Mas la vida es justa, pero ingrata. Apenas dos meses después, ella lo abandonó a él, para siempre. Una pulmonía fulminante la envió directo a la fosa común del panteón.
Desde entonces, Marco vivió solo. Fue echado del cuarto de azotea, porque doña Alicia vendió el edificio y el nuevo propietario tenía planes para construir otro piso. Marco dejó la escuela y, en día proverbial, caminó frente a la biblioteca pública y leyó el anuncio que estaba en el frontispicio: “Se busca muchacho para trabajos sencillos”. El director le dijo que su labor sería simple: limpiar los libros de la bodega (cientos, miles de libros). ¿Podía dormir en esa bodega? El director dijo que sí y le llevó una colchoneta y dos cobijas que tenía arrumbadas en el garaje de su casa. Marco pensó que no podía irle mejor en la vida: tenía un trabajo, un dormitorio y miles de libros a su disposición. La primera noche que durmió en la bodega (ahí dormiría hasta cumplir veintiún años, edad en la que comenzó a laborar en el semanario y ya pudo rentar un departamento, en planta baja, en una colonia de clase media) descubrió que había un país llamado Japón, lo descubrió en un libro que estaba en lo alto del primer estante (había pensado que comenzaría a limpiar los libros de arriba para abajo.
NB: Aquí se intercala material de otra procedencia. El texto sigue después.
-- ==== Sys2Proof/Machine/Fabric.lean ====
section
/-! DEFINITION. The receiving side of the Lerpel transport (R302 to R306, R315 to R318, R332, R333): flits, admission, answers and their
effects on senders, ports, the installation record and the atomic port of a cluster. -/

namespace Sys2Proof.Machine

/-! ### Who waits for a message (R314, R316) -/

/-- The fabric atomic of a cluster ends (R333). -/
def amoDone (c : Nat) (value : BitVec 64) (code : Nat) (s : State) : State :=
  let s := if code = 0 then setReg s (clusterBase c + 0x668) value else s
  setReg s (clusterBase c + 0x670) (packWord [(62, 1), (0, code)])

/-- Whether an operation ends with its response and not with its ACK. -/
def hasResponse (op : Nat) : Bool := op == 3 || op == 4 || op == 5

/-- The sender of a message learns that it is acknowledged. -/
def ownerAcked (a : Awaited) (s : State) : State :=
  match a.owner with
  | .ring c r n => match findDesc s c r n with
    | some d => if d.wait = .ack then descLand c r n s else s
    | none => s
  | .coll g id tag => collAcked ⟨tag, g, id⟩ a.dst s
  | _ => s
/-- The sender of a message learns that it has failed. DEDUCED: log 76. -/
def ownerFailed (a : Awaited) (code : Nat) (s : State) : State :=
  match a.owner with
  | .ring c r n => descFail c r n code 0 false s
  | .amo c => amoDone c 0 code s
  | .coll g id tag => collInterrupt ⟨tag, g, id⟩ s
  | _ => s
/-- The sender of a request receives its response. -/
def ownerAnswered (a : Awaited) (m : Msg) (s : State) : State :=
  match a.owner with
  | .ring c r n => if m.op = 0x11 then readArrived c r n m.data s else copyClaimed c r n m.opa.toNat s
  | .amo c => amoDone c m.opa 0 s
  | .pour h q => pourClaimed h q m.opa.toNat s
  | _ => s

/-- A held message of a sequence is no longer held. -/
def txDrop (hub dst cls : Nat) (psn : BitVec 32) (s : State) : State :=
  let t := getTx s hub dst cls
  let same := t.nrPsn = some psn
  putTx s hub dst cls { t with held := t.held.filter (fun m => m.psn != psn), nrPsn := if same then none else t.nrPsn,
                               nrWait := if same then false else t.nrWait }
/-- Whether a sequence holds a message. -/
def txHolds (s : State) (hub dst cls : Nat) (psn : BitVec 32) : Bool := (getTx s hub dst cls).held.any (fun m => m.psn == psn)
/-- The awaited answer of a message. -/
def findAwaited (s : State) (hub dst cls : Nat) (psn : BitVec 32) : Option Awaited :=
  s.awaited.find? (fun a => a.hub == hub && a.dst == dst && a.cls == cls && a.psn == psn)

/-- A held message is acknowledged (R316). -/
def msgAcked (hub dst cls : Nat) (psn : BitVec 32) (s : State) : State :=
  if ¬ txHolds s hub dst cls psn then s
  else
    let s := txDrop hub dst cls psn s
    match findAwaited s hub dst cls psn with
    | none => s
    | some a => if hasResponse a.op then s else ownerAcked a { s with awaited := s.awaited.erase a }
/-- A held message fails at its sender with a code (R316 to R318, R332). -/
def msgFailed (code hub dst cls : Nat) (psn : BitVec 32) (s : State) : State :=
  if ¬ txHolds s hub dst cls psn then s
  else
    let s := fabFault code dst psn (txDrop hub dst cls psn s)
    match findAwaited s hub dst cls psn with
    | none => s
    | some a => ownerFailed a code { s with awaited := s.awaited.erase a }

/-- The request that a response answers: the oldest of its kind to its source (DESIGN CHOICE, log 28). -/
def answeredBy (s : State) (m : Msg) : Option Awaited :=
  let kind := fun (op : Nat) => if m.op = 0x11 then op == 3 else op == 4 || op == 5
  s.awaited.find? (fun a => a.dst == m.src && a.cls == 0 && kind a.op)
/-- The hub on the side of a message's destination unit, whose transport sees the message and answers it (R307, R309, R310); `here` where it
has none of its own. DESIGN CHOICE: log 18. -/
def unitHub (s : State) (here : Nat) (m : Msg) : Nat :=
  if m.op = 0x11 ∨ m.op = 0x12 then ((answeredBy s m).map (·.hub)).getD here
  else if m.op = 6 then
    let d := (collDecode m.data).2
    match collOf s ⟨m.tag, d.group, d.collId⟩ with
    | some k => k.lead
    | none => here
  else if addrTarget m.addr = 18 then wfld m.addr 46 46 else dieHub (wfld m.addr 47 46)
/-- A response reaches its request (R314). -/
def responseArrive (m : Msg) (s : State) : State :=
  match answeredBy s m with
  | none => s
  | some a => ownerAnswered a m { s with awaited := s.awaited.erase a }
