/-- A write to `MBX_CMD` by the management core or the host; one while a command runs is ignored and counted. -/
def mbxRun (host : Bool) (op len : Nat) (s : State) : State :=
  if wbit (reg s (mailboxPage + 0x108)) 63 then bump s (mailboxPage + 0x820)
  else
    let b := mbxInput s len
    if ¬ mbxOp op ∨ len ≠ mbxLen op then
      mbxRefuse host 1 (if op = 0x10 ∨ op = 0x11 ∨ op = 0x12 then dropNonce s else s)
    else match op with
      | 0x01 => mbxNonce host s
      | 0x02 => mbxCert host b s
      | 0x03 => mbxQuote host b s
      | 0x04 => mbxExtend host b s
      | 0x05 => mbxCommit host s
      | 0x06 => mbxLog host s
      | 0x10 => mbxPolicy host b s
      | 0x11 => mbxUnlock host b s
      | 0x12 => mbxClear host b s
      | _ => mbxInject host b s
/-- A mailbox command of a master (R352, R376, R419): a barista does not reach the page, and a closed page ignores the host. -/
def mbxCommand (m : Master) (op : Nat) (s : State) : State :=
  match m with
  | .barista _ | .baristaPart _ _ => s
  | .mgmt => if domainOn s 1 then mbxRun false op (mbxLen op) s else bump s (mgmtPage + 0x808)
  | .host _ => if hostClosed s 0 then s else if domainOn s 1 then mbxRun true op (mbxLen op) s else bump s (mgmtPage + 0x808)

/-- A read of the mailbox page (R429). -/
def mailboxShow (s : State) (off : Nat) : Word :=
  match off with
  | 0x110 =>
    let l := s.rot.level.toNat
    packWord [(63, b2n !unowned s), (62, b2n (s.rot.dbg.getLsbD 0)), (61, b2n (s.rot.dbg.getLsbD 1)),
      (60, b2n (s.rot.deviceKey.isSome && s.rot.aliasKey.isSome)), (58, l), (0, bootedSlot s)]
  | 0x118 => packWord [(8, ((List.range 8).filter (causeHolds s)).foldl (fun a e => a + 2 ^ e) 0), (0, regF s (mailboxPage + 0x118) 7 0)]
  | 0x120 => BitVec.ofNat 64 (policyField s 4 4)
  | 0x128 => packWord [(32, fwSvn s 2), (0, fwSvn s 1)]
  | 0x130 => BitVec.ofNat 64 (bootCount s)
  | _ => reg s (mailboxPage + off)

/-! ### JTAG and the DRBG (R412, R423) -/

/-- A JTAG instruction. While debug is closed every instruction but IDCODE and BYPASS acts as BYPASS and is a debug probe; while JTAG is
open what such an instruction shifts out is a free value (DESIGN CHOICE, log 1). -/
def jtagShift (ir : JtagIr) (s : State) : State :=
  let tap := fun (v : BitVec 32) (s : State) => { s with rot := { s.rot with tapReg := v } }
  match ir with
  | .idcode => tap 0x1B10_4A5D s
  | .bypass => tap 0 s
  | .other =>
    if s.rot.dbg.getLsbD 0 then
      let f := drawFree s
      tap (f.1.setWidth 32) f.2
    else secEvent 5 false (bump (tap 0 s) (mailboxPage + 0x818))
/-- The DRBG is seeded anew. -/
def drbgSeed (s : State) : State := { s with rot := { s.rot with sinceSeed := 0 } }

/-! ### Meanings -/

/-- GET_NONCE (R419). -/
def execGetNonce (m : Master) (s : State) : Result := .next (mbxCommand m 0x01 s)
/-- GET_CERT (R419). -/
def execGetCert (m : Master) (s : State) : Result := .next (mbxCommand m 0x02 s)
/-- QUOTE (R418). -/
def execQuote (m : Master) (s : State) : Result := .next (mbxCommand m 0x03 s)
/-- EXTEND (R417). -/
def execExtend (m : Master) (s : State) : Result := .next (mbxCommand m 0x04 s)
/-- COMMIT_SVN (R416). -/
def execCommitSvn (m : Master) (s : State) : Result := .next (mbxCommand m 0x05 s)
/-- GET_LOG (R419). -/
def execGetLog (m : Master) (s : State) : Result := .next (mbxCommand m 0x06 s)
/-- POLICY_UPDATE (R421). -/
def execPolicyUpdate (m : Master) (s : State) : Result := .next (mbxCommand m 0x10 s)
/-- POLICY_TAKE_EFFECT (R421). -/
def execPolicyTakeEffect (s : State) : Result := .next (policyInstall s)
/-- DEBUG_UNLOCK (R424). -/
def execDebugUnlock (m : Master) (s : State) : Result := .next (mbxCommand m 0x11 s)
/-- ALARM_CLEAR (R427). -/
def execAlarmClear (m : Master) (s : State) : Result := .next (mbxCommand m 0x12 s)
/-- INJECT (R428). -/
def execInject (m : Master) (s : State) : Result := .next (mbxCommand m 0x20 s)
/-- GLITCH (R425): of the clocks, or of a rail. -/
def execGlitch (rail : Bool) (s : State) : Result := .next (secEvent (if rail then 2 else 1) false s)
/-- JTAG_INSTRUCTION (R423). -/
def execJtagInstruction (ir : JtagIr) (s : State) : Result := .next (jtagShift ir s)
/-- DRBG_RESEED (R412). -/
def execDrbgReseed (s : State) : Result := .next (drbgSeed s)

end Sys2Proof.Machine
end

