/-! ### Writes to the hub pages -/

/-- Whether the mailbox runs a command. -/
def mbxBusyBit (s : State) : Bool := wbit (reg s (mailboxPage + 0x108)) 63
/-- A write to a register of the tier page (R300). -/
def tierWrite (off : Nat) (v : Word) (plain : State → State) (s : State) : State :=
  match off with
  | 0x118 => quotaWrite (BitVec.ofNat 12 (regF s (tierPage + 0x110) 11 0)) (wfld v 22 0) s
  | 0x130 => tierCmd v s
  | 0x140 => tierQuery (wfld v 47 0) s
  | _ => plain s
/-- A write to a register of the numerics page (R239). -/
def numWrite (off : Nat) (v : Word) (plain : State → State) (s : State) : State :=
  match off with
  | 0x100 => cenQuery (BitVec.ofNat 12 (wfld v 63 52)) (BitVec.ofNat 12 (wfld v 11 0)) (wbit v 12) s
  | 0x138 => cenCmd v s
  | 0x208 => lossIn v s
  | 0x210 => lossCfgWrite (BitVec.ofNat 12 (regF s (numericsPage + 0x200) 11 0)) v s
  | _ => plain s
/-- A write to a register of the lease page (R200). -/
def leaseWrite (off : Nat) (v : Word) (plain : State → State) (s : State) : State :=
  match off with
  | 0x108 => leaseQuery (BitVec.ofNat 12 (wfld v 63 52)) (BitVec.ofNat 24 (wfld v 23 0)) s
  | 0x128 => collTick (leaseCmd v s)
  | 0x140 => layoutQuery (BitVec.ofNat 12 (wfld v 63 52)) (wfld v 3 0) s
  | _ => plain s
/-- A write to a register of a pour page (R255). -/
def pourWrite (h off : Nat) (v : Word) (plain : State → State) (s : State) : State :=
  let q := regF s (pourPage h + 0x100) 5 0
  match off with
  | 0x108 => pqCfgWrite h q v s
  | 0x118 => pourPost h q (BitVec.ofNat 18 (wfld v 17 0)) s
  | 0x120 => pqCommand h q v s
  | _ => plain s
/-- A write to a register of the fabric page (R333): a change of the route tables resynchronises the sequences whose path changes (R317). -/
def fabricWrite (off : Nat) (v : Word) (plain : State → State) (s : State) : State :=
  if off = 0x100 then (if pageLocked s fabricPage then s else fabCoreReady (plain s))
  else if off = 0x128 then
    let tag := BitVec.ofNat 12 (regF s (fabricPage + 0x120) 11 0)
    putJob s tag { getJob s tag with jepoch := BitVec.ofNat 16 (wfld v 15 0) }
  else if off = 0x130 then pairQuery v s
  else if 0x180 ≤ off ∧ off < 0x600 then repath s (plain s)
  else plain s
/-- A write to a register of the installation page (R306). -/
def installWrite (off : Nat) (v : Word) (plain : State → State) (s : State) : State :=
  let busy := wbit (reg s (installPage + 0x108)) 63
  if off = 0x100 then (if wfld v 7 0 = 1 ∧ ¬ busy then instApply s else bump s (installPage + 0x808))
  else if 0x200 ≤ off ∧ off < 0x800 ∧ busy then bump s (installPage + 0x808)
  else plain s
/-- A write to a register of the host page (R337 to R350). -/
def hostWrite (mgmt : Bool) (off : Nat) (v : Word) (plain : State → State) (s : State) : State :=
  if (0x108 ≤ off ∧ off < 0x150) ∨ (0x188 ≤ off ∧ off < 0x1A8) then hostPut mgmt off v s else plain s
/-- A write to a register of the management page (R396, R411, R448). -/
def mgmtWrite (off : Nat) (v : Word) (plain : State → State) (s : State) : State :=
  match off with
  | 0x108 => pwrCmd (wfld v 7 0) s
  | 0x138 => syncOut s
  | 0x228 | 0x230 => monWrite off v plain s
  | _ => plain s
/-- A write to a register of the device page (R373). -/
def deviceWrite (off : Nat) (v : Word) (plain : State → State) (s : State) : State :=
  match off with
  | 0x1A8 => setReg s (devicePage + 0x1A8) v
  | 0x1B8 => jbCmd v s
  | _ => plain s
/-- A write to a register of the mailbox page (R419, R429). -/
def mailboxWrite (host : Bool) (off : Nat) (v : Word) (plain : State → State) (s : State) : State :=
  if off = 0x100 then mbxRun host (wfld v 7 0) (wfld v 31 16) s
  else if 0x200 ≤ off ∧ off < 0x800 ∧ mbxBusyBit s then bump s (mailboxPage + 0x820)
  else plain s
/-- A write to a register of a page, its header apart. -/
def pageWrite (m : Master) (p : PageType) (i base off : Nat) (v : Word) (s : State) : State :=
  let plain := fun (s : State) => match regRow p off with
    | some r => plainWrite base (base + off) r v s
    | none => s
  match p with
  | .device => deviceWrite off v plain s
  | .mailbox => mailboxWrite (m != .mgmt) off v plain s
  | .mgmt => mgmtWrite off v plain s
  | .install => installWrite off v plain s
  | .roast => if off = 0x100 then roastQuery (BitVec.ofNat 12 (wfld v 63 52)) (BitVec.ofNat 48 (wfld v 47 0)) s else plain s
  | .host => hostWrite (m == .mgmt) off v plain s
  | .hostPort => if off = 0x110 then pfcLevel i v s else plain s
  | .fabric => fabricWrite off v plain s
  | .fabPort => if off = 0x100 then repath s (portConfig i (v &&& BitVec.ofNat 64 (bits 63 63 + bits 49 48 + bits 35 32 + bits 15 0)) s) else plain s
  | .pour => pourWrite i off v plain s
  | .lease => leaseWrite off v plain s
  | .update => if off = 0x108 then updPolicy (BitVec.ofNat 12 (regF s (updatePage + 0x100) 11 0)) v s else plain s
  | .numerics => numWrite off v plain s
  | .kv => if off = 0x100 then kvRingQuery (BitVec.ofNat 12 (wfld v 63 52)) s else plain s
  | .tier => tierWrite off v plain s
  | .optGroup | .laser | .bulk | .coll | .spine => plain s
  | .cluster | .dma | .carafe | .carWin | .phase | .tile => dieWrite p i base off v s
/-- A write to a header register (R353 to R357). The mailbox page ignores the enables, the lock and injections (R429). -/
def headerWrite (p : PageType) (i base off : Nat) (v : Word) (s : State) : State :=
  if p = .mailbox ∧ (off = 0x010 ∨ off = 0x040 ∨ off = 0x060) then s
  else if off = 0x040 then errInject p i base v s
  else headWrite p i base off v s
/-- Whether a write reaches the `BLK_CTRL` of a page that is blanked: its CLK_REQ field takes effect (R355, R368). -/
def clkReaches (m : Master) (addr : Nat) (s : State) : Bool :=
  match pageOf addr with
  | some (p, i) => addr % 4096 == 0x010 && p != .phase && blanked s p i && masterReaches m p i && !closedTo m p s && domainOn s (pageDomain p i)
  | none => false
/-- A write to control space. DEDUCED: log 42. -/
def ctlWrite (m : Master) (addr : Nat) (v : Word) (s : State) : State :=
  match ctlAccess m false addr s with
  | .none t => if clkReaches m addr s then clkRequest (addr - 0x010) v t else t
  | .apply p i =>
    let off := addr % 4096
    let base := addr - off
    if p ≠ .phase ∧ off < 0x100 then headerWrite p i base off v s else pageWrite m p i base off v s

/-! ### Reads -/

/-- A read of the update page's registers of the selected job (R221). -/
def updateShow (s : State) (off : Nat) : Word :=
  let j := getJob s (BitVec.ofNat 12 (regF s (updatePage + 0x100) 11 0))
  match off with
  | 0x108 => j.policy.setWidth 64
  | 0x110 => j.stepLast
  | 0x118 => j.origin
  | 0x120 => j.mismatch
  | _ => reg s (updatePage + off)
/-- A read of the numerics page (R239): the loss record and the noise statistics of the selection. A tag that is not BOUND has no loss record
(R232), and shows zeros. -/
def numShow (s : State) (off : Nat) : Word :=
  let j := getJob s (BitVec.ofNat 12 (regF s (numericsPage + 0x200) 11 0))
  let l := if j.inUse then j.loss else { LossRec.reset with cfg := 0 }
  let sel := regF s (numericsPage + 0x300) 17 0
  let n := tblGet NoiseRec.reset (getJob s (BitVec.ofNat 12 sel)).noise (sel / 4096)
  match off with
  | 0x210 => l.cfg
  | 0x218 => l.mean
  | 0x220 => l.var
  | 0x228 => packWord [(63, b2n l.spike), (62, b2n l.nonfin), (0, (l.last.map (·.toNat)).getD 0)]
  | 0x230 => l.spikeStep.setWidth 64
  | 0x308 => n.sl
  | 0x310 => n.sr
  | 0x318 => n.bn
  | 0x320 => n.info
  | 0x328 => n.step.setWidth 64
  | _ => reg s (numericsPage + off)
/-- A read of the tier page (R300). -/
def tierShow (s : State) (off : Nat) : Word :=
  let tag := BitVec.ofNat 12 (regF s (tierPage + 0x110) 11 0)
  match off with
  | 0x118 => BitVec.ofNat 64 (jobQuota s tag)
  | 0x120 => packWord [(23, jobPinned s tag), (0, jobUse s tag)]
  | _ => reg s (tierPage + off)
/-- A read of a pour page (R255). -/
def pourShow (s : State) (h off : Nat) : Word :=
  let p := getPq s h (regF s (pourPage h + 0x100) 5 0)
  match off with
  | 0x108 => p.cfg
  | 0x110 => pqStatus p
  | 0x128 => p.fault
  | _ => reg s (pourPage h + off)
/-- A read of a register of a page, header and counters apart. -/
def pageShow (s : State) (p : PageType) (i base off : Nat) : Word :=
  match p with
  | .device => deviceShow s off
  | .mailbox => mailboxShow s off
  | .mgmt => mgmtShow s off
  | .host => if (0x108 ≤ off ∧ off < 0x150) ∨ (0x188 ≤ off ∧ off < 0x1A8) then hostShow s off else reg s (base + off)
  | .hostPort => if off = 0x100 then packWord [(1, b2n (hostBusy s i)), (0, b2n (linkUp s i))] else reg s (base + off)
  | .fabric => if off = 0x128 then (jobEpoch s (BitVec.ofNat 12 (regF s (fabricPage + 0x120) 11 0))).setWidth 64 else reg s (base + off)
  | .fabPort => if off = 0x108 then portStatus s i else reg s (base + off)
  | .pour => pourShow s i off
  | .coll => if off = 0x110 then collStatus s i else reg s (base + off)
  | .update => updateShow s off
  | .numerics => numShow s off
  | .tier => tierShow s off
  | .install | .roast | .optGroup | .laser | .bulk | .lease | .kv | .spine => reg s (base + off)
  | .cluster | .dma | .carafe | .carWin | .phase | .tile => dieShow s p i base off
/-- Whether a master is a barista. -/
def isBarista : Master → Bool
  | .barista _ => true
  | _ => false
/-- HIDE_KEY (R422): window keys and `FAB_AMO_CTL.KEY` read as zero, but to the barista. -/
def hidden (m : Master) (s : State) (p : PageType) (off : Nat) (v : Word) : Word :=
  let key := match p with
    | .carWin => 0x110 ≤ off && (off - 0x110) % 24 == 0
    | .tile => 0x250 ≤ off && off < 0x3D0 && (off - 0x250) % 24 == 0
    | .cluster => off == 0x648
    | _ => false
  if key && !isBarista m && hideKey s then v &&& ~~~ BitVec.ofNat 64 (bits 23 0) else v
/-- A read of control space. A write-only register reads zero, and so does an offset without a register (R5, R6). -/
def ctlRead (m : Master) (addr : Nat) (s : State) : Word × State :=
  match ctlAccess m true addr s with
  | .none s => (0, s)
  | .apply p i =>
    let off := addr % 4096
    let base := addr - off
    match regRow p off with
    | none => (0, s)
    | some r =>
      if r.acc = .wo then (0, s)
      else if p = .phase then (reg s addr, s)
      else if off < 0x100 then (headShow s p i base off, s)
      else if 0x800 ≤ off then (counterShow s addr, s)
      else (hidden m s p off (pageShow s p i base off), s)
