-- ==== Sys2Proof/Machine/Clock.lean ====
section
/-! DEFINITION. One CORE cycle in which no command arrives: the edge that ends the present cycle, and what the clock alone does. -/

namespace Sys2Proof.Machine

/-- One CORE cycle of a cluster: its cycle counter while it is bound (R125), and the waits and moves of its walker (R112, R122). -/
def cluTick (c : Nat) (s : State) : State :=
  let s := walkerMove c (walkerTick c s)
  if (cluTag s c).isSome then bump s (clusterBase c + 0x800) else s
/-- `VEC_BUSY_CNT` (R157) counts a cycle in which the vector engine of a tile holds a started instruction. -/
def vecTick (t : Nat) (s : State) : State :=
  if (getTile s t).vq.any (fun e => match e.started with | some st => decide (st ≤ s.cycle) && decide (s.cycle ≤ e.last) | none => false) then
    bump s (tileBase t + 0x860)
  else s
/-- The end of a cycle in a tile: it takes part in a phase up to the edge of the cycle in which the phase ends or stops (R119), a block that
ended or was abandoned is gone (R48), and the work-counter results of the cycle are written (R95). -/
def partEnd (t : Nat) (s : State) : State :=
  let x := getTile s t
  wfaEdge t (putTile s t { x with past := none, part := x.part && (getWalker s (t / 16)).st == .running })

/-- The edge that ends the present cycle in every tile, carafe and cluster (R10): the accesses of the cycle in each vector engine, the work of
each matrix engine, the ordinals of the blocks issued, the words that leave each node, the conflicts in each carafe, the rows that land in
the banks, and the walker commands of control space (R41, R88, R121, R139, R161, R165, R223, R453). -/
def unitEdge (s : State) : State :=
  let tiles := tblKeys s.tiles
  let uses := ((tiles.map (· / 16)).eraseDups).map (fun c => (c, carUses s c))
  let s := forAll tiles s cupPick
  let s := forAll tiles s (fun t s => netEdge t (matEdge t (vecEdge t s)))
  let s := forAll uses s (fun u => carEdge u.1 u.2)
  let s := forAll (tblKeys s.tiles) s (fun t => storeEdge (.sp t))
  let s := forAll (tblKeys s.clusters) s (fun c => storeEdge (.car c))
  let s := forAll (tblKeys s.clusters) (amoSettle s) phaseCmdEdge
  forAll (tblKeys s.tiles) s (fun t s => partEnd t (vecTick t s))
/-- The status records of pour requests that are over leave where every row they wrote has landed (R244). -/
def pourTick (s : State) : State := forAll (tblKeys s.pour) s (fun k => pourStatus (k / 64) (k % 64))
/-- The next cycle begins: what the units see in it is what the edges before it left (R10), and a free vector engine starts its next
instruction (R139). -/
def cycleBegin (s : State) : State :=
  let s := refresh s
  forAll (tblKeys s.tiles) s vecHead

/-- One CORE cycle of the device: the edge of the present cycle, then counters, evictions that wait (R281), collectives and leases (R190,
R331), bindings that wait for frames (R367), queue pairs and waiting writes (R280, R341), a debug unlock whose rinses have ended (R424), and the
domains that a move down turns off (R380). -/
def tick (s : State) : State :=
  let s := unitEdge s
  let s := { s with cycle := s.cycle + 1 }
  let s := forAll (List.range 64) s cluTick
  cycleBegin (moveStep (unlockGo (hostTick (bindRetries (collTick (pourTick (tierTick s)))))))

end Sys2Proof.Machine
end

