/-- A tile's fault, among them that of a CTX to a context not LOADED, stops its cluster's phase (R98, R105, R106, R119, R125, R356, R452), in every
state of the walker, which is the model's choice (log 122). -/
def Obligations.TileFaultStopsPhase : Prop :=
  ∀ (t : Nat) (s : State), sound s = true → t < 1024 → (getWalker s (t / 16)).st ≠ .stopped →
    let c := t / 16
    (∀ k : BitVec 2, ctxSeen s t k ≠ 2 → ∃ u, exec (.ctx t k) s = .next u ∧ (getWalker u c).st = .stopped ∧
      regF u (clusterBase c + 0x148) 31 16 = (if (getTile s t).loops = [] then 0x1004 else 0x1008) ∧
      (getTile u t).active = (getTile s t).active ∧ ∀ j : BitVec 2, ctxSt (getTile u t) j = ctxSt (getTile s t) j) ∧
    ∀ code sub group : Nat, code < 2 ^ 16 →
    let u := faultTile t code sub group s
    (getWalker u c).st = .stopped ∧ regF u (clusterBase c + 0x148) 31 16 = code ∧ regF u (clusterBase c + 0x148) 7 4 = t % 16 ∧
    regF u (clusterBase c + 0x148) 15 8 = (stopEntry (getWalker s c)).toNat ∧
    (∀ k ∈ tilesOf c, (getTile (partEnd k u) k).part = false ∧ (getTile u k).block = none ∧ ∀ e ∈ (getTile u k).vq, e.started ≠ none) ∧
    wbit (reg u (tileBase t + 0x28)) (codeClass code) = true

/-- R106: CTX to a context not LOADED stops the phase with `CTX_NOT_LOADED` (0x1004), and the context does not change. -/
def Obligations.ContextNotLoaded : Prop :=
  ∀ (t : Nat) (k : BitVec 2) (s : State), sound s = true → t < 1024 → (getWalker s (t / 16)).st = .running → (getTile s t).loops = [] →
    ctxSeen s t k ≠ 2 →
    ∃ u, exec (.ctx t k) s = .next u ∧ (getWalker u (t / 16)).st = .stopped ∧
      regF u (clusterBase (t / 16) + 0x148) 31 16 = 0x1004 ∧
      (getTile u t).active = (getTile s t).active ∧ ∀ j : BitVec 2, ctxSt (getTile u t) j = ctxSt (getTile s t) j

/-- The issue faults of the vector slot (R37, R42), which stop the walker in every state, the model's choice (log 122). -/
def Obligations.VectorQueueFull : Prop :=
  ∀ (t : Nat) (s : State) (a : VecArgs), sound s = true → t < 1024 → (getWalker s (t / 16)).st ≠ .stopped → ∀ p ∈ vecCommands,
    (vecReserved s t p.1 a = true → ∃ u, exec (p.2 t a) s = .next u ∧ (getWalker u (t / 16)).st = .stopped ∧
      regF u (clusterBase (t / 16) + 0x148) 31 16 = 0x1008 ∧ ∀ e ∈ (getTile u t).vq, e ∈ (getTile s t).vq) ∧
    (vecReserved s t p.1 a = false → 4 ≤ vecHeld s t → ∃ u, exec (p.2 t a) s = .next u ∧ (getWalker u (t / 16)).st = .stopped ∧
      regF u (clusterBase (t / 16) + 0x148) 31 16 = 0x100C ∧ ∀ e ∈ (getTile u t).vq, e ∈ (getTile s t).vq)

/-- What touches the receive queues keeps the equation of R175 on every queue (R175 to R178, R290). -/
def Obligations.ReceiveQueueSum : Prop :=
  ∀ s : State, sound s = true → (∀ c' q' : Nat, c' < 64 → q' < 16 → rqSound s c' q') →
    let kept := fun (u : State) => ∀ c' q' : Nat, c' < 64 → q' < 16 → rqSound u c' q'
    (∀ (c n : Nat) (q : BitVec 4) (v : BitVec 64) (u : State),
      exec (.creditClaim c q n) s = .next u ∨ exec (.rqReturn c q v) s = .next u ∨ exec (.rqCfgWrite c q v) s = .next u → kept u) ∧
    (∀ (m : Master) (c : Nat) (addr : BitVec 26) (v : BitVec 64) (u : State), m = .mgmt ∨ (∃ port, m = .host port) → c < 64 →
      carafeBase c + 0x200 ≤ addr.toNat → addr.toNat < carafeBase c + 0x400 → exec (.registerWrite m addr v) s = .next u → kept u) ∧
    (∀ (from_ : MsgFrom) (c q : Nat) (credited : Bool) (tag : BitVec 12) (cls : WClass) (jepoch : BitVec 16) (key : BitVec 24) (l : List Byte),
      c < 64 → q < 16 → kept (rqSend from_ c q credited tag cls jepoch key l s).2) ∧
    (∀ (c : Nat) (ring : BitVec 6) (n : BitVec 32) (u : State), c < 64 → startsWith s c ring.toNat n →
      let b := descBytes s c ring.toNat n
      let w := BitVec.ofNat 64 (recF b 8 8)
      recF b 0 1 = 4 → wfld w 63 60 = 4 → (returnAt (wfld w 25 0)).isSome = true →
      exec (.complete c ring) s = .next u → kept u)
end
Se colocaría un pañuelo para cubrir la nariz y treparía en la escalera metálica de tijera que estaba arrinconada en la esquina más distante). Esa noche, como si fuera un chango, puso una mano en un travesaño del estante y con la otra bajó el libro que estaba en la parte superior. Dio un brinco y se sentó, en flor de loto, sobre la colchoneta. Ahí leyó el cuento “Un pájaro ciego”, del escritor Fudo Lida.
IV
Los pájaros no tienen nombres propios. Son parte de una parvada; es decir, su individualidad se pierde en el plumaje general. Por ello, Res, se sentía un pájaro especial. Era el único de todos los pájaros de Chugoku que tenía un nombre. ¡Res, Res!, lo nombraban sus amiguitos y el pájaro piaba. ¡Vuela, vuela!, le decían los demás. Res escuchaba el batir de las alas de sus amiguitos, hasta su pico llegaba el viento propiciado por el vuelo de ellos. ¡Ven, ven!, gritaban, alborotados. ¡Mira, mira!, decían, pero luego callaban. Sabían que habían cometido una imprudencia. Res era ciego.